8), the first drive pulley (172) drives the transport device (36) via the traction mechanism (70), and the second drive pulley (142) includes the traction mechanism (44). Latch device according to claim 17, wherein the gear system shaft (46) is driven via 19. A planetary gear system (126, 122,
124), the sun gear (126) is provided on the gear system shaft, the planetary gear carrier (120) is formed on the hollow shaft (86) as a flange, and the ring gear (124) is , Ball bearings (1
18. The latching device according to claim 17, which is supported on the outer circumference of the hollow shaft (86) via 25). 20. The latch device according to claim 19, wherein auxiliary drive means (138, 140, 142) are engaged with the outer circumference of the ring gear (124). 21. The latch device according to claim 20, wherein the outer periphery of the ring gear (124) is provided with gear teeth engaging with the large gear (142) of the servomotor (138). 22. The bearing roller (20) has a running surface (18) having a concave cross section, and the bearing race (14) has a convex cross section having a complementary relationship with the running surface (18). The latch device according to claim 1, comprising a running surface (16). 23. The bearing roller (20) has a running surface having a convex cross section, and the bearing race (14).
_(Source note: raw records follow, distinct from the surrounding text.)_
/-- Rounding of an exact value m × 2^e with a sign to a format. `prec` and `es` are the source's significand bits and
the weight of its last bit, which R82 counts for SR. -/
def roundTo (f : Fmt) (mode : Mode) (neg : Bool) (m : Nat) (e : Int) (prec : Nat := 0) (es : Int := 0) : FRes :=
  if m = 0 then ⟨withSign f neg 0, 0⟩
  else
    let top : Int := (log2 m : Int) + e
    let emin : Int := 1 - (f.bias : Int)
    let q : Int := (if top < emin then emin else top) - f.fb
    if q ≤ e then
      let mant := m * 2 ^ (e - q).toNat
      let code := (q + f.fb + f.bias - 1).toNat * 2 ^ f.fb + mant
      if infCode f ≤ code then ⟨overflowCode f mode neg, flOverflow⟩ else ⟨withSign f neg code, 0⟩
    else
      let k := (q - e).toNat
      let lo := m / 2 ^ k
      let rem := m % 2 ^ k
      let d := min (min prec (q - es).toNat) 32
      let mant := if roundsUp mode neg (decide (lo % 2 = 1)) rem k d then lo + 1 else lo
      let code := (q + f.fb + f.bias - 1).toNat * 2 ^ f.fb + mant
      if infCode f ≤ code then ⟨overflowCode f mode neg, flOverflow⟩
      else if rem = 0 then ⟨withSign f neg code, 0⟩
      else ⟨withSign f neg code, if code < 2 ^ f.fb then flUnderflow else flInexact⟩

/-! ## Tapered formats (R72 to R75) -/

/-- The length of the run of bits equal to `r` downward from bit `n - 1`. -/
def runLength (m : Nat) (r : Bool) : Nat → Nat
  | 0 => 0
  | n + 1 => if m.testBit n = r then 1 + runLength m r n else 0

/-- The positive value of a magnitude of `n` bits as m × 2^e (R72). -/
def taperedMag (n m : Nat) : Nat × Int :=
  if m = 0 then (0, 0)
  else
    let r := m.testBit (n - 1)
    let l := runLength m r n
    let k : Int := if r then (l : Int) - 1 else -(l : Int)
    if n ≤ l + 1 then (1, 2 * k)
    else
      let rest := n - l - 1
      let ex := m / 2 ^ (rest - 1) % 2
      let fbits := rest - 1
      (2 ^ fbits + m % 2 ^ fbits, 2 * k + (ex : Int) - fbits)

/-- A tapered code: NaR, or sign and magnitude (R72); n is 7 for T8 and 5 for T6. -/
def taperedVal (n c : Nat) : Option (Bool × Nat × Int) :=
  let m := c % 2 ^ n
  let neg := decide (c / 2 ^ n % 2 = 1)
  if m = 0 then (if neg then none else some (false, 0, 0))
  else
    let v := taperedMag n m
    some (neg, v.1, v.2)

/-- A tapered magnitude as a multiple of 2^-20, which every finite code is. -/
def taperedScaled (n m : Nat) : Nat :=
  let v := taperedMag n m
  v.1 * 2 ^ (v.2 + 20).toNat

/-- The largest code whose magnitude is at most x, where x is `num` × 2^-20 ÷ 2^k, counted down from `c`. -/
def taperedFloor (n num k : Nat) : Nat → Nat
  | 0 => 0
  | c + 1 => if taperedScaled n (c + 1) * 2 ^ k ≤ num then c + 1 else taperedFloor n num k c
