/-- A queue entry: one element per lane, whether its data has arrived (R235), the `plcov` that pushed it, and the step in which
its loads were made, by which what they ask of peers is known (R387). -/
structure QEntry where
  elems : List Word
  filled : Bool
  cover : Option CoverMark
  tag : Nat
  deriving DecidableEq, Repr

/-- An affine stream: its descriptor (R239), its position and its `aff`'s address. -/
structure AffStream where
  base : DWord
  lstride : DWord
  st0 : DWord
  st1 : DWord
  st2 : DWord
  n0 : Nat
  n1 : Nat
  n2 : Nat
  wide : Bool
  i0 : Nat
  i1 : Nat
  i2 : Nat
  at_ : BitVec 48
  fault : Option FaultWait
  deriving DecidableEq, Repr

/-- A coverage stream (R340, R341): the tag of its `plcov`, the lanes that take part, the cells still to be pushed, in
order, once its entry has taken effect, and its mark. -/
structure CoverStream where
  tag : Nat
  lanes : Mask
  cells : Option (List Nat)
  mark : Option CoverMark
  deriving DecidableEq, Repr

/-- What fills a queue by itself (R240, R341). -/
inductive QStream where
  | affine (a : AffStream)
  | cover (c : CoverStream)
  deriving DecidableEq, Repr

/-- A queue q0 to q7 (R235): entries oldest first, of which the first `held` are popped and held (R164); the first
`narrow` came through the narrows and occupy slots of it (R274); `saved` holds the elements of entries that waited in the
narrows at a pre-emption and count as reserved (R277). -/
structure Queue where
  entries : List QEntry
  held : Nat
  narrow : Nat
  saved : List (List Word)
  stream : Option QStream
  ended : Bool
  pendingEnd : Bool
  nmode : Bool
  deriving DecidableEq, Repr

/-- A remote load in flight (R273): the tag of its result, what it read at its line's home, its landing place. -/
structure RemoteLoad where
  tag : Nat
  bytes : List Byte
  off : Nat
  deriving DecidableEq, Repr

/-- A group resident in a slot of a core; `formed` says that it has formed once (R141); `deferredAccess` holds the failing addresses
of commands of its that have stopped at an ACCESS, each with its command's address (R267). -/
structure Group where
  ctx : Nat
  kernel : Nat
  seq : Nat
  cohort : Nat
  index : Nat
  wcode : Nat
  cap : Nat
  floor : Nat
  prio : Nat
  checking : Bool
  formed : Bool
  age : Nat
  pass : Nat
  spass : Nat
  stkTop : BitVec 19
  ckptBase : BitVec 48
  ckptSize : Nat
  lcode : BitVec 48
  faulting : Bool
  ln : Lane
  sc : Scalar
  qs : List Queue
  rlds : List RemoteLoad
  deferredAccess : List (DWord × BitVec 48)
  sigLane : List Sig
  sigScalar : List Sig
  fenceSig : List Sig
  loadSig : List Sig
  deriving DecidableEq, Repr

/-! ## A core -/

/-- A 32-byte sector in L1 or L2: its bytes, which of them are present and which are dirty, and the package time at which
its fill read the level below (R392, R393; log 11). -/
structure Sector where
  data : List Byte
  valid : BitVec 32
  dirty : BitVec 32
  filled : Nat
  deriving DecidableEq, Repr

/-- A cached translation (R349): context, first virtual address of the page, level of the leaf, the leaf entry. -/
structure Translation where
  ctx : Nat
  base : Nat
  level : Nat
  leaf : DWord
  deriving DecidableEq, Repr

/-- A member of a barrier (R287, R292). `half` holds the address of a `bars` whose arrival has been made and which still
waits. -/
structure Member where
  gid : GroupId
  a : Nat
  c : Nat
  a0 : Nat
  s : Nat
  exited : Bool
  half : Option (BitVec 48)
  deriving DecidableEq, Repr

/-- The members of a pod barrier on the other KZ7s of its pod: how many have joined, how many of them have arrived in the present
phase or exited, how many have exited (R282, R284). -/
structure PodMembers where
  joined : Nat
  arrived : Nat
  exited : Nat
  deriving DecidableEq, Repr

/-- A barrier entry (R282 to R285): the phase it is in, its members, those of other packages, the signatures of the arrivals of its
phase and of the phases that have completed (R404). -/
structure Barrier where
  id : BarrierId
  count : Nat
  phase : Nat
  members : List Member
  others : PodMembers
  arriving : List Sig
  complete : List Sig
  deriving DecidableEq, Repr

/-- No member on another package. -/
def PodMembers.none : PodMembers := ⟨0, 0, 0⟩

/-- A cohort resident on a core (R131, R154). -/
structure Cohort where
  kernel : Nat
  ctx : Nat
  seq : Nat
  number : Nat
  slots : List Nat
  base : Nat
  size : Nat
  accBase : Nat
  acc : Nat
  bBase : Nat
  bsl : Nat
  placed : Nat
  barrier : Barrier
  deriving DecidableEq, Repr

/-- One quarter of a pass (R301, R303): its group and that group's slot, the row quarter it drives, the physical accumulator
slot, for each of its eight lanes the A operand and the A scale code, and the tags of the fills whose bytes are defined for it,
since its group had observed them as the `mma` issued (R314). -/
structure PassQuarter where
  owner : GroupId
  slot : Nat
  rho : Nat
  acc : Nat
  avals : List Nat
  scales : List Nat
  seen : List Nat
  deriving DecidableEq, Repr

/-- A `bfill` under way, or complete and not observed by every group (R314): who issued it, its bytes, its scoreboard;
whether it is complete, or stopped at an ACCESS (R309); whether an `msync` covers it and the phase of the core barrier
in which its group arrived after that; the groups, by index in the cohort, whose passes read its bytes as defined. -/
structure Fill where
  owner : GroupId
  tag : Nat
  bslot : Nat
  off : Nat
  n : Nat
  sb : Option Nat
  done : Bool
  failed : Bool
  synced : Bool
  phase : Option Nat
  known : List Nat
  deriving DecidableEq, Repr

/-- What an entry of the array queue does (R300). -/
inductive ArrayOp where
  /-- A pass: the `fmt` of its quarters, the physical B slot, the column offset, its quarters, and the results, as slot
  and tag, of which it is the last pass. -/
  | pass (fmt : Word) (bslot off : Nat) (qs : List PassQuarter) (dones : List (Nat × Nat))
  /-- `mmz`: rows as 32 × physical slot + row. -/
  | zero (rows : List Nat)
  /-- `mmrd`: type, and for each lane its row, as in `zero`, and column. -/
  | read (ty : Nat) (cells : List (Nat × Nat × Nat))
  /-- `mmwr`: rows, columns and new cells. -/
  | write (cells : List (Nat × Nat × BitVec 36))
  /-- The start of a `bfill`. -/
  | fill (x : Fill)
  /-- `msync`. -/
  | sync
  deriving DecidableEq, Repr

/-- An entry of the array queue with the group that issued it and its slot. -/
structure ArrayEntry where
  owner : GroupId
  slot : Nat
  tag : Nat
  op : ArrayOp
  deriving DecidableEq, Repr

/-- Accumulator writes of a pass on their way (R302): rows as 32 × physical slot + row; the groups of the pass; whether it
read B from the slices, not from the latch, and the pass count at which it began (R416, R420). -/
structure Landing where
  owners : List GroupId
  sliced : Bool
  count : Nat
  rows : List (Nat × List (BitVec 36))
  flags : List (Nat × BitVec 6)
  done : List (Nat × Nat)
  deriving DecidableEq, Repr

/-- What a cell instruction reads: a c register, or a uniform word (R328). -/
inductive CellSrc where
  | reg (c : Nat)
  | word (w : Word)
  deriving DecidableEq, Repr

/-- Two-operand cell instructions (R332). -/
inductive CellOp where
  | add
  | sub
  | mul
  | min
  | max
  | cmp (c : FCond)
  deriving DecidableEq, Repr

/-- The state of a plane that is saved with its holder (R317, R324). -/
structure PlaneImage where
  regs : Map (List Word)
  flags : List (BitVec 5)
  enables : List (BitVec 4096)
  ox : Int
  oy : Int
  trapMask : BitVec 5
  status : Nat
  deriving DecidableEq, Repr
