-- ==== Sys2Proof/Machine/LaneMemory.lean ====
section
/-!
DEFINITION. Memory instructions of the lane stream: loads, stores, atomics, fences, waits on a word, cache control
(10_memory_ops R251 to R263, R281, 17_model R389 to R405).
-/
namespace Sys2Proof.Machine

open Sys2Proof

/-! ## Addresses and lanes -/

/-- The immediate of an L96 form as a signed byte offset (R251). -/
def offsetOf (f : LaneForm) : DWord :=
  match f.lit with
  | some v => sext64 32 v.toNat
  | none => 0

/-- The address of a lane: src1 plus the offset. -/
def laneAddress (s : State) (e : Iss) (f : LaneForm) (lane : Nat) : Nat :=
  (BitVec.ofNat 64 (src64 s e (fieldAt e.x 1) lane) + offsetOf f).toNat

/-- The addresses of the lanes taking part, ascending. -/
def addressesOf (s : State) (e : Iss) (f : LaneForm) : List (Nat × Nat) :=
  (lanesOf e.lanes).map (fun l => (l, laneAddress s e f l))

/-- The size in bytes of a memory control field (R255). -/
def mSize (m : BitVec 8) : Nat := 2 ^ (m.toNat % 4)
/-- The scope of a memory control field. -/
def mScope (m : BitVec 8) : Scope := scopeOfCode (m.toNat / 8 % 8)
/-- The policy of a memory control field. -/
def mPolicy (m : BitVec 8) : Nat := m.toNat / 64
/-- A loaded value extended into its register (R189, R255). -/
def mExtend (m : BitVec 8) (bs : List Byte) : Nat :=
  if m.toNat / 4 % 2 = 1 then (sext64 (8 * mSize m) (bytesToNat bs)).toNat % 2 ^ 32 else bytesToNat bs

/-- The writes of a result of 32 or 64 bits. -/
def writeSized (wide : Bool) (spec : Nat) (mask : Mask) (f : Nat → Nat) : List RegWrite :=
  if wide then write64 spec mask f else write32 spec mask f

/-- Values of lanes that are read one after another, with the attachments of their lines. -/
structure LaneReads where
  vals : List (Nat × List Byte)
  sigs : List Sig
  state : State

/-- The bytes read for a lane. -/
def LaneReads.at (r : LaneReads) (l : Nat) : List Byte :=
  match r.vals.find? (fun e => decide (e.1 = l)) with
  | some e => e.2
  | none => []

/-- Reads of translated lanes, ascending, each at the level that `level` gives for its leaf. -/
def readAll (s : State) (core size tag : Nat) (level : Nat → Nat) : List (Nat × Xlat) → LaneReads
  | [] => ⟨[], [], s⟩
  | (l, x) :: xs =>
    let r := readX s core (level x.leaf) x size (tag + l)
    let q := readAll r.state core size tag level xs
    ⟨(l, r.bytes) :: q.vals, joinSigs r.sigs q.sigs, q.state⟩

/-- What an acquire of the lane stream does with the attachments it read (R401, R402), at core scope too (R396, log 121). -/
def acquireLane (s : State) (core slot : Nat) (scope : Scope) (sigs : List Sig) : State :=
  let s := acquireDrop s core scope sigs
  modGroup s core slot (fun g => { g with sigLane := joinSigs (liveSigs s.now g.sigLane) sigs })

/-- A release of the lane stream (R398, R397): what it publishes, and the package after its write-backs. -/
def releaseLane (s : State) (core slot : Nat) (scope : Scope) (g : Group) : List Sig × State :=
  let r := release s core scope g.sigLane
  (r.1, modGroup r.2 core slot (fun g => { g with fenceSig := [] }))

/-- An effect that has been performed: its scoreboard, if it names one, falls later (R252). -/
def performed (s : State) (e : Iss) (kind : PendingKind) : Done :=
  if e.x.ctl.set.toNat < 6 then Done.later s (pendingResult s e kind [] 0) else Done.plain s

/-! ## Loads and stores (R255 to R257) -/

/-- `ld` (R256). -/
def execLd (f : LaneForm) (s : State) : Host.Outcome State Fault Refusal :=
  runLane (.ld f) s (fun e s =>
    let m := f.src2
    match checkLanes s e.core e.g.ctx (mSize m) .read (addressesOf s e f) (decide (mPolicy m ≠ 2)) with
    | .error r => .error r
    | .ok xs =>
      let r := readAll s e.core (mSize m) 400 (accessLevel (mPolicy m)) xs
      let s := noteLoads r.state e.core e.slot r.sigs
      .ok (Done.later s (pendingResult s e .memory (writeSized (mWide m) f.dst.toNat e.lanes (fun l => mExtend m (r.at l))) 0)))

/-- `ld.acq` (R256, R401). -/
def execLdAcq (f : LaneForm) (s : State) : Host.Outcome State Fault Refusal :=
  runLane (.ldAcq f) s (fun e s =>
    let m := f.src2
    match checkLanes s e.core e.g.ctx (mSize m) .read (addressesOf s e f) with
    | .error r => .error r
    | .ok xs =>
      let r := readAll s e.core (mSize m) 400 (fun leaf => max (scopeLevel (mScope m)) (accessLevel (mPolicy m) leaf)) xs
      let s := acquireLane r.state e.core e.slot (mScope m) r.sigs
      .ok (Done.later s (pendingResult s e .memory (writeSized (mWide m) f.dst.toNat e.lanes (fun l => mExtend m (r.at l))) 0)))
The latch device according to claim 1, wherein the latching device has a running surface having a concave cross-section having a complementary relationship with the running surface. 24. The latch device of claim 1, wherein the removable component (12) comprises a separation chamber and the bearing assembly is a component of a centrifuge (10). 25. The removable component comprises a discharge passage (54) fixed to the separation chamber, the separation chamber and discharge passage (54) forming a single disposable part. The latch device according to claim 24.